REQUIRED ACTION | Could you copy each line of the entries that contains "leaves"?

(Dataset entries)
-- ==== Sys2Proof/Machine/Hosts.lean ====
section
/-! DEFINITION. The hosts and the peers: doorbells, the management mailbox and its commands (R449 to R454), liveness (R451), host and
peer accesses (R41, R448), answers to the device's own accesses (R95, R445, R447) and the links (R444 to R447). -/

namespace Sys2Proof.Machine

open Sys2Proof

/-! Ports. -/

def modPort (p : Nat) (f : HostPort → HostPort) (s : State) : State := { s with ports := vset s.ports p (f (vget s.ports p)) }

def ignore (s : State) : State := { s with ignored := s.ignored + 1 }

/-- The contexts that the device knows. -/
def knownCtxs (s : State) : List Nat := (s.ctxs ++ s.launches.map (·.ctx)).eraseDups

def ctxsOf (s : State) (port : Nat) : List Nat := (knownCtxs s).filter fun c => ctxHost s c == port

/-- The commands of the mailboxes. -/
def isCommand (i : Instr) : Bool :=
  match i with
  | .resync _ => true
  | .mailboxTlbinv _ => true
  | .setis _ => true
  | .handover _ => true
  | .attest _ => true
  | .setroute _ => true
  | .setwin _ => true
  | _ => false

/-- Pending steps of one lane run in the order in which they became pending: the commands of the mailboxes (R450), the accesses of each
host's port (R137), the submissions of each port that a checkpoint holds (R437), and the nodes of each die's walker (R380). -/
def laneOf (s : State) (i : Instr) : Option Nat :=
  if isCommand i then some 4
  else match i with
  | .submitDoorbell p _ rcb => some (if held s rcb then 7 + p else 5 + p)
  | .faultDoorbell p _ _ => some (5 + p)
  | .hostMemoryWrite p _ _ => some (5 + p)
  | .hostMemoryRead p _ _ => some (5 + p)
  | .heartbeat p => some (5 + p)
  | .mailboxWrite p _ _ => some (5 + p)
  | i => (stepNode i).map fun n => nodeDie s n.1 n.2

/-- The pending step that moves when the one at k is chosen: the first of its lane. -/
def firstOfLane (s : State) (k : Nat) : Nat :=
  match s.pending[k]? with
  | none => k
  | some i => match laneOf s i with
    | none => k
    | some x => (s.pending.findIdx? fun j => laneOf s j == some x).getD k

/-- A step that waits lets the other lanes go by and stays the first of its own. -/
def pendLane (self : Instr) (s : State) : State :=
  let same (i : Instr) : Bool := laneOf s i == laneOf s self
  { s with pending := s.pending.filter (fun i => !same i) ++ self :: s.pending.filter same }

/-- Steps that are due before all that are pending. -/
def pendFirst (l : List Instr) (s : State) : State := { s with pending := l ++ s.pending }

/-- What an event at a resting die does: the die leaves its rest depth first (R431). -/
def waking (die : Nat) (self : Instr) (f : State → State) (s : State) : State :=
  if vget s.depth die = 0 then f s
  else pendFirst (if s.pending.contains (.restExit die) then [self] else [.restExit die, self]) s

/-! Doorbells (R386, R64, R451). -/

/-- The submit doorbell of a die. It waits behind a checkpoint that holds the RCB (R437). -/
def submitDoorbell (port die rcb : Nat) (s : State) : State :=
  if !s.booted || ctxHost s (rcbCtx s rcb) != port then ignore s
  else waking die (.submitDoorbell port die rcb)
    (fun s => if held s rcb then pendLane (.submitDoorbell port die rcb) s
      else if rcbKind s rcb == 1 || rcbKind s rcb == 2 then submit rcb s else s) s

/-- The fault doorbell of a die: accepted from the owner of the slot's context. -/
def faultDoorbell (port die slot : Nat) (s : State) : State :=
  match anyRoot s with
  | none => ignore s
  | some root =>
    let base := fqBase s root die
    let ctx := slotWord s base slot 2
    let free := bits (slotWord s base slot 0) 60 4 == 0
    if !s.booted || (!free && ctxHost s ctx != port) then ignore s
    else waking die (.faultDoorbell port die slot) (doorbell root (if free then root else ctx) die slot) s

/-! Liveness (R451). -/

def beat (port : Nat) (s : State) : State := modPort port (fun p => { p with alive := true, failed := false, lastBeat := s.now }) s

/-- HOST of a context flipped. -/
def flipHost (ctx : Nat) (s : State) : State :=
  let w := rcbWord s ctx 0
  physPut none ctx 8 (if bitAt w 44 then w - 2 ^ 44 else w + 2 ^ 44) s

/-- Does an access go to the aperture of a host? -/
def toHost (s : State) (port pa : Nat) : Bool := paKind s pa == .host port

/-- The notices of unresolved slots of contexts that a host served, repeated to a port. -/
def repeatNotices (ctxs : List Nat) (port : Nat) (s : State) : State :=
  (List.range 4).foldl (fun s die =>
    (ctxs.filter fun c => rcbWord s c 9 == 0).foldl (fun s c =>
      let base := queueBase s c die
      ((occupied s base).filter fun i => slotWord s base i 2 == c).foldl (fun s i => send (.irq port die 0 i) s) s) s) s

/-- A host fails: the other port takes its contexts, and accesses to its aperture fail. -/
def failHost (port : Nat) (s : State) : State :=
  let mine := ctxsOf s port
  let s := modPort port (fun p => { p with alive := false, failed := true }) s
  let s := mine.foldl (fun s c => flipHost c s) s
  let s := repeatNotices mine (1 - port) (send (.irq (1 - port) (1 - port) 1 0) s)
  { s with ext := s.ext.map fun e => if toHost s port e.pa && e.got.isNone then { e with got := some none } else e }

/-- A host that has not failed has missed three heartbeat periods. -/
def beatsMissed (s : State) (port : Nat) : Bool :=
  let p := vget s.ports port
  !p.failed && decide (p.lastBeat + 3 * p.hbper.toNat * 1000000 ≤ s.now)

/-! The mailbox (R449, R450, R434). -/

/-- The step of a command code. -/
def commandOf (code port : Nat) : Option Instr :=
  match code with
  | 1 => some (.resync port)
  | 2 => some (.mailboxTlbinv port)
  | 3 => some (.setis port)
  | 4 => some (.handover port)
  | 5 => some (.attest port)
  | 6 => some (.setroute port)
  | 7 => some (.setwin port)
  | _ => none

/-- MBCMD written. -/
def writeCommand (port code : Nat) (s : State) : State :=
  if (vget s.ports port).busy then ignore s
  else if !s.booted && code != 5 then modPort port (fun p => { p with result := 3 }) s
  else match commandOf code port with
  | some i => pend [i] (modPort port (fun p => { p with busy := true }) s)
  | none => modPort port (fun p => { p with result := 1 }) s

/-- A command completes. -/
def commandDone (port : Nat) (result : Byte) (s : State) : State := modPort port (fun p => { p with busy := false, result := result }) s

/-- A word of the power control page written (R434). -/
def writePower (off x : Nat) (s : State) : State :=
  match off with
  | 0x00 => if 80 ≤ x ∧ x ≤ 105 then { s with tripC := BitVec.ofNat 8 x } else s
  | 0x08 => if 75 ≤ x ∧ x ≤ 100 then { s with tripD := BitVec.ofNat 8 x } else s
  | 0x10 => if 1 ≤ x ∧ x ≤ 32 then { s with panper := BitVec.ofNat 8 x } else s
  | 0x18 => if x < 2 ^ 32 then { s with lattol := BitVec.ofNat 32 x } else s
  | 0x20 => if x < 2 then { s with boost := x == 1 } else s
  | _ => s

/-- A write to the mailbox other than a doorbell. -/
def writeMailbox (port off : Nat) (x : Word) (s : State) : State :=
  match off with
  | 0x000 => writeCommand port (vbits x 0 8) s
  | 0x008 => modPort port (fun p => { p with arg0 := x }) s
  | 0x010 => modPort port (fun p => { p with arg1 := x }) s
  | 0x018 => modPort port (fun p => { p with arg2 := x }) s
  | 0x080 => beat port s
  | 0x088 => if 10 ≤ x.toNat ∧ x.toNat ≤ 10000 then modPort port (fun p => { p with hbper := BitVec.ofNat 16 x.toNat }) s else s
  | _ => if 0x1000 ≤ off then writePower (off - 0x1000) x.toNat s else s

/-- MAILBOX_WRITE: the doorbells of the dies lie at 0x040 and 0x060. The port's die leaves its rest depth (R431). -/
def mailboxWrite (port off : Nat) (x : Word) (s : State) : State :=
  if 0x040 ≤ off ∧ off < 0x060 ∧ off % 8 = 0 then submitDoorbell port ((off - 0x040) / 8) x.toNat s
  else if 0x060 ≤ off ∧ off < 0x080 ∧ off % 8 = 0 then faultDoorbell port ((off - 0x060) / 8) (vbits x 0 12) s
  else waking port (.mailboxWrite port off x) (writeMailbox port off x) s

/-- PORTSTAT of a port. -/
def portStat (s : State) (port : Nat) : Nat :=
  let o := vget s.ports (1 - port)
  b2n o.alive + 2 * b2n o.failed

/-- DEPTH and THROT of the power control page. -/
def depthWord (s : State) : Nat := ((List.range 4).map fun d => vget s.depth d * 2 ^ (3 * d)).sum
def throtWord (s : State) : Nat := ((List.range 24).map fun i => b2n (vget s.domains i).throttled * 2 ^ i).sum

/-- A register of the mailbox or of the power control page as a host reads it (R449, R434); none for one that is only written, and for
an offset that names none. -/
def readMailbox (s : State) (port off : Nat) : Option Nat :=
  let p := vget s.ports port
  match off with
  | 0x008 => some p.arg0.toNat
  | 0x010 => some p.arg1.toNat
  | 0x018 => some p.arg2.toNat
  | 0x020 => some (b2n p.busy * 2 ^ 63 + p.result.toNat)
  | 0x088 => some p.hbper.toNat
  | 0x090 => some (portStat s port)
  | 0x1000 => some s.tripC.toNat
  | 0x1008 => some s.tripD.toNat
  | 0x1010 => some s.panper.toNat
  | 0x1018 => some s.lattol.toNat
  | 0x1020 => some (b2n s.boost)
  | 0x1028 => some (depthWord s)
  | 0x1030 => some (throtWord s)
  | _ => none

WRITTEN ANSWER |
/-- What an event at a resting die does: the die leaves its rest depth first (R431). -/
/-- MAILBOX_WRITE: the doorbells of the dies lie at 0x040 and 0x060. The port's die leaves its rest depth (R431). -/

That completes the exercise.